Kimimiz ise “hiçbir şeyin net olmadığı, belirsizliğin hüküm sürdüğü bu kaos ortamında etnisite, köktendincilik ve milliyetçilik gibi yapılanmalara “sıla” niyetine sarıldık

Geçmişin duygu iklimini, geçmişin düşünce ve davranış biçimlerini tekrarlayarak yeniden yaratacağımızı sandık. Geçmişle kurulan ilişkinin, her uyaranla değişikliğe uğrayan bilinç aracılığı ile her daim yeniden yapılandırıldığı gerçeğini dikkate almadık

Hızla değişen anlamların daha biz özümsemeden zihinlerimize sızdığını, kaçınılmaz bir şekilde dünyayı algılama ve tepki verme biçimlerimizi şekillendirdiğini göz ardı ettik

Özümsenmeden yüzeyde yaşanan anlamların, derindeki çağrışımlarıyla, duygularla buluşmadığı için yapay, abartılı, yadırgatıcı tepkilerle sonuçlandığını hesaba katmadık

Sonuçta geçmişte hoşgörü ve sıcak bir kabulle karşıladığımız bir durumu, bugünün koşullarında öfke ve nefretle karşılar olduk. Yitirdiğimiz Yusuf’u bulsak da, Kenan ilinin, eski Kenan olmadığını fark etmedik bile

Oysa nice oldu sılayı kaybedeli Oysa nice oldu sılayı kaybedeli. Kendimizi güvende hissetmeyeli, tehditlere açık hale geleli.
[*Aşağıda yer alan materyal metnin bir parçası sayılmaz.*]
-- ==== Sys2Proof/Machine/Sweeps.lean ====
section
/-!
DEFINITION. Distaff work (10): OPTIM sweeps with AdamW, Lion and SGD with momentum, CHECK and DIGEST: the
sweep block and its checks, the units, the completion.
-/

namespace Sys2Proof

/-! ## Arithmetic of R271: every value with the flags that forming it set -/

/-- A value with its flags. -/
abbrev FV := Ext × Flags

def FV.mul (a b : FV) : FV :=
  let r := a.1.mul b.1
  (r, (a.2.or b.2).or (madeNan r [a.1, b.1]))
def FV.add (a b : FV) : FV :=
  let r := a.1.add b.1
  (r, (a.2.or b.2).or (madeNan r [a.1, b.1]))
def FV.neg (a : FV) : FV := (a.1.neg, a.2)
/-- One rounding to FP32 by RNE. -/
def FV.rne (a : FV) : FV :=
  let (l, f) := rne32 a.1
  (f32 l, a.2.or f)

def FV.div (a b : FV) : FV :=
  let r := Ext.quot a.1 b.1
  (r, (a.2.or b.2).or (madeNan r [a.1, b.1]))
def FV.sqrt (a : FV) : FV :=
  let r := Ext.root a.1
  (r, a.2.or (madeNan r [a.1]))
def FV.of (x : Ext) : FV := (x, noFlags)

def Ext.isFin : Ext → Bool
  | .fin .. => true
  | _ => false

end Sys2Proof

namespace Sys2Proof.Machine

/-! ## The sweep block (10 R269) -/

def blk32 (b : List Byte) (o : Nat) : Nat := leNat ((b.drop o).take 4)

def blkAlgo (b : List Byte) : Nat := fieldAt b 0 0 3
def blkWfmt (b : List Byte) : Nat := fieldAt b 0 4 7
def blkCompact (b : List Byte) : Bool := fieldAt b 0 8 8 == 1
def blkZeroG (b : List Byte) : Bool := fieldAt b 0 9 9 == 1
def blkWsr (b : List Byte) : Bool := fieldAt b 0 10 10 == 1
def blkPlanes (b : List Byte) : Nat := fieldAt b 0 11 15
def blkMask (b : List Byte) : Nat := fieldAt b 0 16 23
def blkBlog (b : List Byte) : Nat := fieldAt b 0 24 28
def blkBuckets (b : List Byte) : Nat := blk32 b 0x2C
def blkGrowth (b : List Byte) : Nat := fieldAt b 0x28 0 15
def blkBtab (b : List Byte) : Nat := word64 b 0x30
def blkDecision (b : List Byte) : Nat := word64 b 0x38
def blkResult (b : List Byte) : Nat := word64 b 0x40
/-- An FP32 field of the block. -/
def blkF (b : List Byte) (o : Nat) : Ext := f32 (BitVec.ofNat 32 (blk32 b o))

/-- Segment `k` of the block, before its planes are translated. -/
def blkSeg (b : List Byte) (k : Fin 8) : SweepSeg :=
  let o := 0x80 + k.val * 0x40
  { stack := k, count := fieldAt b o 0 39, kind := fieldAt b o 40 40 == 1, nodecay := fieldAt b o 41 41 == 1
    ix := word64 b (o + 8), base := (List.range 5).map fun j => word64 b (o + 0x10 + 8 * j), segs := []
    bucket0 := blk32 b (o + 0x38) }

/-- The segments of the block that are present. -/
def blkSegs (b : List Byte) : List SweepSeg :=
  ((List.finRange 8).filter fun k => (blkMask b).testBit k.val).map (blkSeg b)

/-- Element width in bytes of plane `j` (W, P, M, V, G) of a segment (10 R267, R275). -/
def planeWidth (b : List Byte) (g : SweepSeg) (j : Nat) : Nat :=
  match j with
  | 0 => if g.kind ∨ blkWfmt b = 4 ∨ blkWfmt b = 5 then 1 else 2
  | 4 => 2
  | _ => if blkCompact b then 2 else 4

/-- Whether a descriptor uses plane `j` of a segment (10 R267, R270, R275, R278, R283). -/
def usesPlane (b : List Byte) (kind : SweepKind) (g : SweepSeg) (j : Nat) : Bool :=
  match kind with
  | .digest => (blkPlanes b).testBit j
  | .check => j == 4
  | .optim =>
    match j with
    | 0 => g.kind || !blkCompact b
    | 3 => blkAlgo b == 0
    | _ => true

def SweepSeg.plane (g : SweepSeg) (j : Nat) : Nat := g.base.getD j 0

/-- The planes a descriptor uses of a segment, as (base, bytes). -/
def usedPlanes (b : List Byte) (kind : SweepKind) (g : SweepSeg) : List (Nat × Nat) :=
  ((List.range 5).filter (usesPlane b kind g)).map fun j => (g.plane j, g.count * planeWidth b g j)

/-- Whether a β lies in its range: below 1 for AdamW, at most 1 otherwise (10 R270). -/
def betaOk (algo : Nat) (x : Ext) : Bool :=
  let one := Ext.pow2 0
  match x with
  | .fin n m _ => (!n || m == 0) && (x.lt one || (algo != 0 && x.same one))
  | _ => false

/-- The format checks of a block (10 R269, R270, R283). -/
def blockFormOk (b : List Byte) (kind : SweepKind) : Bool :=
  let gs := blkSegs b
  fieldAt b 0 29 63 == 0 && fieldAt b 0x28 16 31 == 0 && fieldAt b 0x48 32 63 == 0 &&
  (((b.drop 0x50).take 0x30).all fun x => x == 0) &&
  gs.all (fun g =>
    let o := 0x80 + g.stack.val * 0x40
    fieldAt b o 42 63 == 0 && fieldAt b (o + 0x38) 32 63 == 0 && decide (g.ix + g.count ≤ 2 ^ 62)) &&
  (match kind with
   | .digest => gs.all fun g => (List.range 5).all fun j => !usesPlane b kind g j || g.plane j != 0
   | _ => decide (16 ≤ blkBlog b) && decide (blkBlog b ≤ 26) && blkBtab b % 64 == 0 &&
      gs.all fun g => (List.range 5).all fun j => usesPlane b kind g j == (g.plane j != 0)) &&
  (match kind with
   | .optim =>
     decide (blkAlgo b ≤ 2) && (blkCompact b || blkWfmt b == 2 || blkWfmt b == 4 || blkWfmt b == 5) &&
     [0x08, 0x0C, 0x18, 0x24].all (fun o => (blkF b o).isFin) && !((blkF b 0x18).isNeg && !(blkF b 0x18).isZero) &&
     betaOk (blkAlgo b) (blkF b 0x10) && betaOk (blkAlgo b) (blkF b 0x14)
   | _ => true)

/-- Whether a live binding covers a byte. -/
def boundLive (s : State) (a : Nat) : Bool :=
  match locKey (physLoc s.mem a) with
  | none => false
  | some key => (allBindings s).any fun b => !b.evicting && (bindingOff s.mem b key).isSome

/-- Whether a resolved plane lies in alias window `k`, outside every live binding (10 R268). -/
def planeInWindow (s : State) (k : Fin 8) (segs : List Seg) : Bool :=
  segs.all fun g =>
    decide (aliasBase k.val ≤ g.pa) && decide (g.pa + g.len ≤ aliasBase k.val + 0x1000000000) &&
    (probePoints g.pa g.len).all fun a => (match physLoc s.mem a with
      | .stacked _ => true
      | _ => false) && !boundLive s a

/-- Areas outside the planes that a descriptor uses, as (base, bytes): the bucket table, the decision area,
the result area. -/
def areas (b : List Byte) (kind : SweepKind) : List (Nat × Nat) :=
  let tab := (blkBtab b, 8 * blkBuckets b)
  let dec := (blkDecision b, 8 + (blkBuckets b + 7) / 8)
  let res := (blkResult b, 512)
  match kind with
  | .optim => [tab, dec]
  | .check => [tab, dec, res]
  | .digest => [res]

/-- No two of a list of ranges overlap. -/
def disjoint : List (Nat × Nat) → Bool
  | [] => true
  | r :: rs => (rs.all fun t => !overlap r.1 r.2 t.1 t.2) && disjoint rs

/-- No two of a list of captured ranges share a byte. -/
def apart (m : Mem) : List (List Seg) → Bool
  | [] => true
  | x :: xs => (xs.all fun y => !segsMeet m x y) && apart m xs

/-- A plane's pages resolved with read and write permission, `none` where 10 R268 refuses them. -/
def planeSegs (s : State) (q : Fin 4096) (k : Fin 8) (r : Nat × Nat) : Option (List Seg) :=
  if r.1 % 64 ≠ 0 then none else
  if r.2 = 0 then some [] else
  match resolveDesc s q false .add r.1 r.2 with
  | .ok segs => if planeInWindow s k segs then some segs else none
  | _ => none

/-- A segment with its planes translated. -/
def translateSeg (s : State) (q : Fin 4096) (b : List Byte) (kind : SweepKind) (g : SweepSeg) : Option SweepSeg :=
  (usedPlanes b kind g).foldl (fun o r =>
    match o, planeSegs s q g.stack r with
    | some g, some segs => some { g with segs := g.segs ++ segs }
    | _, _ => none) (some g)

/-- An area resolved. `tw`: of a Twine operation, which on queues 0 to 15 may name a bobbin (08 R198, R531). -/
def areaSegs (s : State) (q : Fin 4096) (pm : Perm) (r : Nat × Nat) (tw : Bool := false) : Option (List Seg) :=
  if r.2 = 0 then some [] else
  match resolveDesc s q (tw && queueOwner q == .controller) pm r.1 r.2 with
  | .ok segs => some segs
  | _ => none

/-- Whether every bucket index lies below `NBUCKETS` (10 R270). -/
def bucketsOk (b : List Byte) : Bool :=
  (blkSegs b).all fun g => g.count == 0 || decide (g.bucket0 + (g.count - 1) / 2 ^ blkBlog b < blkBuckets b)

/-- Every option of a list, or none. -/
def allSome {α : Type} (l : List (Option α)) : Option (List α) :=
  l.foldr (fun o acc => match o, acc with
    | some x, some xs => some (x :: xs)
    | _, _ => none) (some [])

/-- The access checks of a block and the work they admit (10 R268, R270). -/
def sweepOf (s : State) (q : Fin 4096) (d : Desc) (b : List Byte) (bsegs : List Seg) (kind : SweepKind) : Option Sweep :=
  let parts := allSome ((blkSegs b).map (translateSeg s q b kind))
  let used := (blkSegs b).flatMap (usedPlanes b kind)
  let ars := areas b kind
  let alone := disjoint used && used.all fun r => ars.all fun t => !overlap r.1 r.2 t.1 t.2
  let tab := if kind = .digest then some [] else areaSegs s q .add (blkBtab b, 8 * blkBuckets b)
  let dec := if kind = .digest then some [] else
    areaSegs s q (if kind = .check then .write else .read) (blkDecision b, 8 + (blkBuckets b + 7) / 8)
  let res := if kind = .optim then some [] else areaSegs s q .write (blkResult b, 512)
  let planes := (blkSegs b).flatMap fun g => (usedPlanes b kind g).map fun r => (planeSegs s q g.stack r).getD []
  match parts, tab, dec, res with
  | some parts, some tab, some dec, some res =>
    let free := apart s.mem planes && planes.all fun p => !segsMeet s.mem p (tab ++ dec ++ res)
    if alone ∧ free ∧ (kind = .digest ∨ bucketsOk b = true) then
      some { queue := q, seq := d.seq, kind, step := BitVec.ofNat 32 (fieldAt d.raw 0x18 0 31)
             seed := seedFor s q d, block := b, blockSeg := bsegs, tabSegs := tab, decSegs := dec, resSegs := res
             parts, skip := false }
    else none
  | _, _, _, _ => none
Risk “tehlike”ye dönüşeli, kendi yarattığımız riskler dışarıdan gelenlerden daha tehlikeli olalı

“Kenan” ili tehlikeli bir yer olalı beri şiddet varlığını daha çok hissettirmekte. Antisosyal özellikler kişilik yapılanmasına, radikal özellikler kimliklere damgasını vurmakta

“Kenan” ili kültürel biçimlendirmeyi aşan yapısıyla kaybetmememiz gereken bir sığınaktı. Kendimizi baba ocağında, ana kucağında olduğu gibi güvende hissettiren bir duygu iklimiydi. Sıcak bir karşılama beklentisiydi. Giderek parçalara ayrılan dünyayı ve zihinlerimizi birleştirecek sihirli bir tutkaldı

Sılanın olmadığı bir dünyada yaşayabilir miyiz?